# curly ambrosia log



## duckman (Mar 23, 2017)

I just had another log milled going into the kiln tomorrow 28 slabs crazy grain full of curly all 8 ft x 25 to 30 wide 8/4 thick also a beautiful 10 ft white oak with wild grain that I'm making counter tops out of there 32 + inches wide .

Reactions: Like 1 | EyeCandy! 6 | Way Cool 1


----------



## duckman (Mar 23, 2017)

heres a giant white oak theres book matched slabs beautiful grain. we got red oak slabs bigger also

Reactions: Like 2 | Thank You! 1 | EyeCandy! 5 | Way Cool 5


----------



## Bigdrowdy1 (Mar 23, 2017)

Looks awesome as usual Duck

Reactions: Thank You! 1


----------



## Mike1950 (Mar 23, 2017)

looks like the plumbin is backed up in the barn- What the hell kind of plumber are you!!! Nice slabs

Reactions: Like 1


----------



## duckman (Mar 23, 2017)

Mike1950 said:


> looks like the plumbin is backed up in the barn- What the hell kind of plumber are you!!! Nice slabs


dam mud chuckers always picken on us professional tradesman

Reactions: Funny 2


----------



## NeilYeag (Mar 23, 2017)

Been busy it seems!

Reactions: Agree 1


----------



## duckman (Mar 23, 2017)

NeilYeag said:


> Been busy it seems!


lol just getting started been a long winter

Reactions: Like 1


----------



## ripjack13 (Mar 23, 2017)

Dave, didn't Scott set you up with your old account password change?


----------



## ripjack13 (Mar 23, 2017)

And thats some crazy looking stuff.....

Reactions: Thank You! 1


----------



## duckman (Mar 23, 2017)

ripjack13 said:


> Dave, didn't Scott set you up with your old account password change?

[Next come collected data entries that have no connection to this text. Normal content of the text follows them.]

/-- SPARE_ROTATION (R431, R434 to R436): the spare completes steps 1 to 4, which a slice just relieved begins at once; a spare that has completed them
starts its shadow of the next converter, `adc.rotate_ms` after the shadow before it (DEDUCED, log 199). -/
def execSpareRotation (c : RotationObs) (s : State) : Host.Outcome State Fault Refusal :=
  match s.adc.spare with
  | some n =>
    if !domainOn s 7 || s.adc.rotating then .next s
    else if s.adc.spareReady && s.adc.calBegan.isNone then
      let s1 := s.atLeast (s.adc.rotateAt + s.reg Reg.adcRotateMs * 1000000)
      .next { s1 with adc := { s1.adc with rotating := true, rotateAt := s1.now, points := 0, pairs := 0, pairSum := 0, pairWorst := 0 } }
    else .next (inOrder (fun st => spareSteps st n c) (s.atLeast (calFrom s n (s.adc.calBegan.getD s.now) + calNs s)))
  | none => .next s

/-- R432, R435: a shadow that has come to nothing: the spare stays spare, and a new rotation begins after the next `adc.rotate_ms`. -/
def retryRotation (s : State) : State :=
  { s with adc := { s.adc with rotating := false, handover := false, calBegan := some (s.adc.rotateAt + s.reg Reg.adcRotateMs * 1000000) } }

/-- SPARE_HANDOVER (R431 steps 5 and 6, R432 to R435): 64 usable pairs stand: the handover is accepted and takes place at a grid point, or the spare
fails the test. -/
def execSpareHandover (s : State) : Host.Outcome State Fault Refusal :=
  match s.adc.spare with
  | some n =>
    if s.adc.rotating && !s.adc.handover && decide (64 ≤ s.adc.pairs) then
      if s.adc.pairSum.natAbs ≤ 64 ∧ s.adc.pairWorst ≤ 4 then .next { s with adc := { s.adc with handover := true } }
      else
        let x := sliceOf s n
        let s1 := setSlice (retryRotation s) n { x with strikes := x.strikes + 1 }
        .next (if 2 ≤ x.strikes + 1 then spareFails s1 n else s1)
    else .next s
  | none => .next s

/-- SHADOW_ABANDON (R432, R435): 4,096 grid points have passed without 64 usable pairs. No test has failed in this rotation. -/
def execShadowAbandon (s : State) : Host.Outcome State Fault Refusal :=
  match s.adc.spare with
  | some n =>
    if s.adc.rotating && decide (4096 ≤ s.adc.points) && decide (s.adc.pairs < 64) then
      .next (setSlice (retryRotation s) n { sliceOf s n with strikes := 0 })
    else .next s
  | none => .next s

/-- R432, R433: a sample pair of the shadow: usable, with its difference, or discarded. -/
def shadowPair (s : State) (usable : Bool) (d : Int) : State :=
  if !s.adc.rotating || decide (64 ≤ s.adc.pairs) then s
  else if usable then
    { s with adc := { s.adc with pairs := s.adc.pairs + 1, pairSum := s.adc.pairSum + d, pairWorst := Nat.max s.adc.pairWorst d.natAbs } }
  else s.bump Reg.adcShadowDiscards

/-! ### The grid (R415, R427, R428) -/

/-- R423: whether a SIMULTANEOUS group's round may start at a grid point: every converter of it is free and has no injected conversion and no round
of another such group before it. -/
def togetherReady (s : State) (g t : Nat) : Bool :=
  (groupConvs s g).all (fun k =>
    let c := convOf s k
    let first := c.queue.find? (fun p => p.prec == 1 && decide ((adcGroup s p.group).holdUntil ≤ t))
    c.slice.isNone || (c.running.isNone && first.any (fun p => p.group == g) && !c.queue.any (fun p => p.group == 8)))

/-- R415: the next grid point: of AD0 to AD3 every 100 ns; while a PAIR group is enabled, those of AD3 lie between. -/
def nextGrid (s : State) : Nat :=
  let step := if pairEnabled s then 50 else 100
  let t := ceilDiv s.now step * step
  match s.adc.lastGrid with
  | some g => if t ≤ g then (g / step + 1) * step else t
  | none => t

/-- R415: whether an instant is a grid point of a converter. -/
def gridOf (s : State) (k t : Nat) : Bool := t % 100 == (if k = 3 ∧ pairEnabled s then 50 else 0)

/-- Whether a conversion begun before still runs on a slice. -/
def sliceBusy (s : State) (n t : Nat) : Bool :=
  (List.range 4).any (fun k => match (convOf s k).running with
    | some r => r.slice == n && decide (t < r.start + 100)
    | none => false)

/-- R428: whether an input clamp conducts, or has less than 1 µs before. -/
def clamped (s : State) (t : Nat) : Bool := s.adc.clampPins != 0 || decide (t < s.adc.clampEnd)

/-- R428: a conversion started on a slice: whether it carries RECOVER. -/
def beginOn (s : State) (n t : Nat) : Bool × State :=
  let x := sliceOf s n
  (decide (0 < x.recover) || clamped s t, setSlice s n { x with recover := x.recover - 1 })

I tried it wouldn't work ill try and figure it out again tomorrow had some surgery done so iv been out of commission since then

Reactions: Like 1


----------



## duckman (Mar 23, 2017)

ripjack13 said:


> And thats some crazy looking stuff.....


thanks rip I got some better stuff were going to mill here shortly


----------



## ripjack13 (Mar 23, 2017)

duckman said:


> I tried it wouldn't work ill try and figure it out again tomorrow had some surgery done so iv been out of commission since then


Ok...cool.
If you need help ask david, @DKMD 
Thats above my pay grade...

Reactions: Like 1


----------



## Nature Man (Mar 24, 2017)

Beautiful slabs! So good to have you back! Chuck

Reactions: Thank You! 1 | Agree 1


----------



## David Van Asperen (Mar 25, 2017)

glad things are going ok.
You have better stuff to mill yet?
I really want to see this better stuff, if you can wait until Monday or so to post picture of it I believe I will over the worst of the shakes, drools from this batch of "make me crazy" photos, and will be able stand another round of the awesome Duckwood pics.
Dave

Reactions: Thank You! 1


----------



## woodtickgreg (Mar 25, 2017)

Hey, remember that big a$$ oak we cut in half out in the woods? Is it still out there or did you get that one dragged in and milled up? Seeing these pics reminded me of that.

Reactions: Like 1


----------



## duckman (Mar 26, 2017)

woodtickgreg said:


> Hey, remember that big a$$ oak we cut in half out in the woods? Is it still out there or did you get that one dragged in and milled up? Seeing these pics reminded me of that.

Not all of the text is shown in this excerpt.